An interesting article reported in the nytimes today shows college students who take regular and vigorous physical exercise score higher grades. A GPA difference of 0.4 (~10%) was estimated after controlling for gender, race, major, study time, and college sports in 266 surveyed college students.

What exercise variables do we have in our college data? be interesting to estimate the effect in Ireland with this larger sample.

5 comments:

Kevin Denny said...

In survey data, the problem of course is getting exogenous variation in exercise. So lazy people less likely to exercise and also less likely to study.
But it is an important issue. I propose an RCT - the Gold Standard in evaluation remember- where I randomly tell Geary PhD students to take a hike. Then, over a cool beer, Liam and I will calmly assess their academic performance.

Peter Carney said...

Yes, probably lots of important variables in this study missing but it's still an interesting one; especially since they control for study time. My main problem with this is their small sample size.
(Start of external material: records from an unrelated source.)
-- ==== Sys2Proof/Proofs/ImageLoad.lean ====
section
/-! PROOF. What READ_COMPLETION and READ_FAILURE do in LOADING: the station halts, or the image is distributed (R174 to
R176, R39). -/

namespace Sys2Proof.Machine

open Sys2Proof

/-! ### The faults of a load (R39) -/

/-- The faults touch counters, fault record and the pending mark of the NOTICE, and nothing else. -/
theorem overlapFaults_frame (n : Nat) (s : State) :
    ∃ (c : Vector Nat 12) (f : FaultRecord) (m : Bool), s.overlapFaults n = { s with
      highway := { s.highway with counters := c, fault := f }, maint := { s.maint with pending := m } } := by
  induction n generalizing s with
  | zero => exact ⟨_, _, _, rfl⟩
  | succ n ih =>
    obtain ⟨c, f, m, first⟩ := State.recordFault_frame .rangeOverlap s.self none s
    obtain ⟨c', f', m', rest⟩ := ih (s.recordFault .rangeOverlap s.self none)
    exact ⟨c', f', m', by rw [State.overlapFaults, rest, first]⟩

/-- RANGE-OVERLAP is counted for each of them, up to 65535. -/
theorem overlapFaults_counter (n : Nat) {s : State} (h : s.highway.counters.get FaultKind.rangeOverlap.index ≤ 65535) :
    (s.overlapFaults n).highway.counters.get FaultKind.rangeOverlap.index =
      min (s.highway.counters.get FaultKind.rangeOverlap.index + n) 65535 := by
  induction n generalizing s with
  | zero => exact (min_eq_left h).symm
  | succ n ih =>
    have one := State.recordFault_counter_same .rangeOverlap s.self none s
    rw [State.overlapFaults, ih (by rw [one]; exact min_le_right ..), one, saturate]
    omega

/-! ### The distribution of an image (R176) -/

/-- What a good image gives each block. -/
structure Distributed (im : Image) (s t : State) : Prop where
  /-- The station is LISTENING, and its start tag is the lower part of a value drawn. -/
  station : ∃ n : Nonce, t.scr.noncesGiven = n :: s.scr.noncesGiven ∧ t.station = {
    state := .listening, startTag := n.setWidth 16, listeningCount := 0, sinceFrame0 := false, entered := true
    faultOutput := false, image := some im }
  plan : t.calls.plan = upd s.calls.plan im.station (.present im.range)
  diverts : t.calls.diverts = resolvedTable im.diverts
  ports : ∀ p, t.port p = PortUnit.afterLoad im p
  slots : t.slots = s.slots
  queue : t.highway.queue = s.highway.queue
  overlaps : s.highway.counters.get FaultKind.rangeOverlap.index ≤ 65535 →
    t.highway.counters.get FaultKind.rangeOverlap.index =
      min (s.highway.counters.get FaultKind.rangeOverlap.index + (disabledEntries im.diverts).length) 65535

/-- The blocks with their parts of the image, before the faults of the overlap step and the draw of the start tag. -/
def State.withImage (im : Image) (s : State) : State := { s with
  station := { s.station with image := some im, listeningCount := 0, sinceFrame0 := false, entered := true }
  calls := { s.calls with
    plan := upd s.calls.plan im.station (.present im.range)
    diverts := resolvedTable im.diverts }
  adm := { s.adm with
    homes := List.replicate im.range.length
      { location := none, rights := im.defaultRights, barred := false, epoch := 0 } }
  ports := Vector.ofFn fun p => PortUnit.afterLoad im p }

theorem port_withImage (im : Image) (s : State) (p : Port) : (s.withImage im).port p = PortUnit.afterLoad im p := by
  simp [State.withImage, State.port, Vector.get_eq_getElem]

/-- The same with RANGE-OVERLAP counted, from which the start tag is drawn. -/
def State.withOverlapsCounted (im : Image) (s : State) : State := (s.withImage im).overlapFaults (disabledCount im.diverts)

theorem distribute_eq (im : Image) (s : State) : s.distribute im =
    { (s.withOverlapsCounted im).drawNonce.1 with station := { (s.withOverlapsCounted im).drawNonce.1.station with
        state := .listening, faultOutput := false
        startTag := (s.withOverlapsCounted im).drawNonce.2.setWidth 16 } } := rfl

theorem distribute_distributed (im : Image) (s : State) : Distributed im s (s.distribute im) := by
  have count := overlapFaults_counter (s := s.withImage im) (disabledCount im.diverts)
  obtain ⟨c, f, m, frame⟩ := overlapFaults_frame (disabledCount im.diverts) (s.withImage im)
  rw [← State.withOverlapsCounted] at count frame
  rw [distribute_eq, State.drawNonce_eq]
  exact {
    station := ⟨(s.withOverlapsCounted im).drawNonce.2, by rw [frame]; rfl, by rw [frame]; rfl⟩
    plan := by rw [frame]; rfl
    diverts := by rw [frame]; rfl
    ports := fun p => by rw [frame]; exact port_withImage im s p
    slots := by rw [frame]; rfl
    queue := by rw [frame]; rfl
    overlaps := disabledCount_eq im.diverts ▸ count }

/-- The image whose fields are in range has no divert entry with an empty range. -/
theorem diverts_ordered {bs : List Byte} {im : Image} (h : decodeImage bs = some im) (i : Fin 8) :
    (im.diverts.get i).low ≤ (im.diverts.get i).high := by
  obtain ⟨-, -, -, order, -⟩ := divertAt_some ((decodeImage_inRange h).diverts i)
  exact order

/-! ### The two answers of the image store (R174, R175) -/

section
variable {s : State} {bytes : List Byte} (loading : s.station.state = .loading)
include loading

theorem completes_readFailure : Completes .readFailure s fun t => t = s.halt :=
  ⟨_, rfl, if_pos loading⟩

theorem completes_readCompletion_bad (bad : decodeImage bytes = none) :
    Completes (.readCompletion bytes) s fun t => t = s.halt :=
  ⟨_, rfl, by simp only [State.readCompletion, loading, bad, if_true]⟩

theorem completes_readCompletion_good {im : Image} (good : decodeImage bytes = some im) :
    Completes (.readCompletion bytes) s fun t => Distributed im s t := by
  refine ⟨_, rfl, ?_⟩
  have run : s.readCompletion bytes = s.distribute im := by simp only [State.readCompletion, loading, good, if_true]
  rw [run]
  exact distribute_distributed im s

end

/-- Settles O6: a field out of its range contradicts what a decoded image holds, and a good image is distributed with the
divert table resolved. -/
theorem readingTheImage : Obligations.ReadingTheImage := by
  unfold Obligations.ReadingTheImage
  refine ⟨fun s bytes loading => ⟨completes_readFailure loading, completes_readCompletion_bad loading, ?_⟩,
    fun s bytes im loading good => (completes_readCompletion_good loading good).mono fun t given => ?_,
    fun s bytes im loading good => (completes_readCompletion_good loading good).mono fun t given => ?_⟩
  · intro byte pair defaulted bad
    refine completes_readCompletion_bad loading (Option.eq_none_iff_forall_ne_some.2 fun im good => ?_)
    have fits := decodeImage_inRange good
    dsimp only [byte, pair, defaulted] at bad
    rcases bad with check | format | station | low | short | long | top | rights | ⟨i, lower, upper, reserved⟩ | own |
      noStation | lock | loss | above | keyAge | proving | ⟨i, lt, divert⟩
    · exact Bool.false_ne_true (check.symm.trans fits.check)
    · exact format fits.format
    · exact absurd fits.station (by omega)
    · exact absurd fits.low (by omega)
    · exact absurd fits.length (by omega)
    · exact absurd fits.length (by omega)
    · exact absurd fits.top (by omega)
    · exact absurd fits.rights (by omega)
    · exact absurd (fits.reserved i lower upper) (by omega)
    · have station := fits.station
      exact absurd fits.maintenance (by omega)
    · exact absurd fits.maintenance (by omega)
    · exact absurd fits.lock (by split <;> omega)
    · exact absurd fits.loss (by split <;> omega)
    · exact absurd fits.lossBelowLock (not_le.2 above)
    · exact absurd fits.keyAge (by split <;> omega)
    · exact absurd fits.proving (by split <;> omega)
    · exact absurd (fits.divert lt) (by omega)
  · obtain ⟨n, nonces, station⟩ := given.station
    rw [given.plan, given.diverts, station]
    refine ⟨rfl, rfl, rfl, rfl, upd_get_same .., fun st other => upd_get_ne _ _ other, fun p => ?_, ⟨n, nonces, rfl⟩,
      fun i => ⟨?_, enable_of_resolvedTable⟩, given.queue, given.slots⟩
    · rw [given.ports p]
      exact ⟨rfl, rfl⟩
    · rw [resolvedTable_get_enable]
  · rw [given.diverts]
    exact ⟨fun i j n => resolvedTable_covers_once, fun j => resolvedTable_disabled (diverts_ordered good)⟩

end Sys2Proof.Machine
end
What i'm thinking is that we have a much larger sample in our college data and some good personality measures, and other proxies, that might allow for more control..

An RCT would be ideal. Dave might have some ideas on this re: cycling

David Karp said...

I wonder how well they control for studying time; if studying time is self-reported, it may not be very accurate.

I'd be surprised if exercise does influence academics. It's probably that people who exercise eat healthier as well, and are less likely to spend their spare time drinking and doing drugs, which probably negatively affect grades.

Kevin Denny said...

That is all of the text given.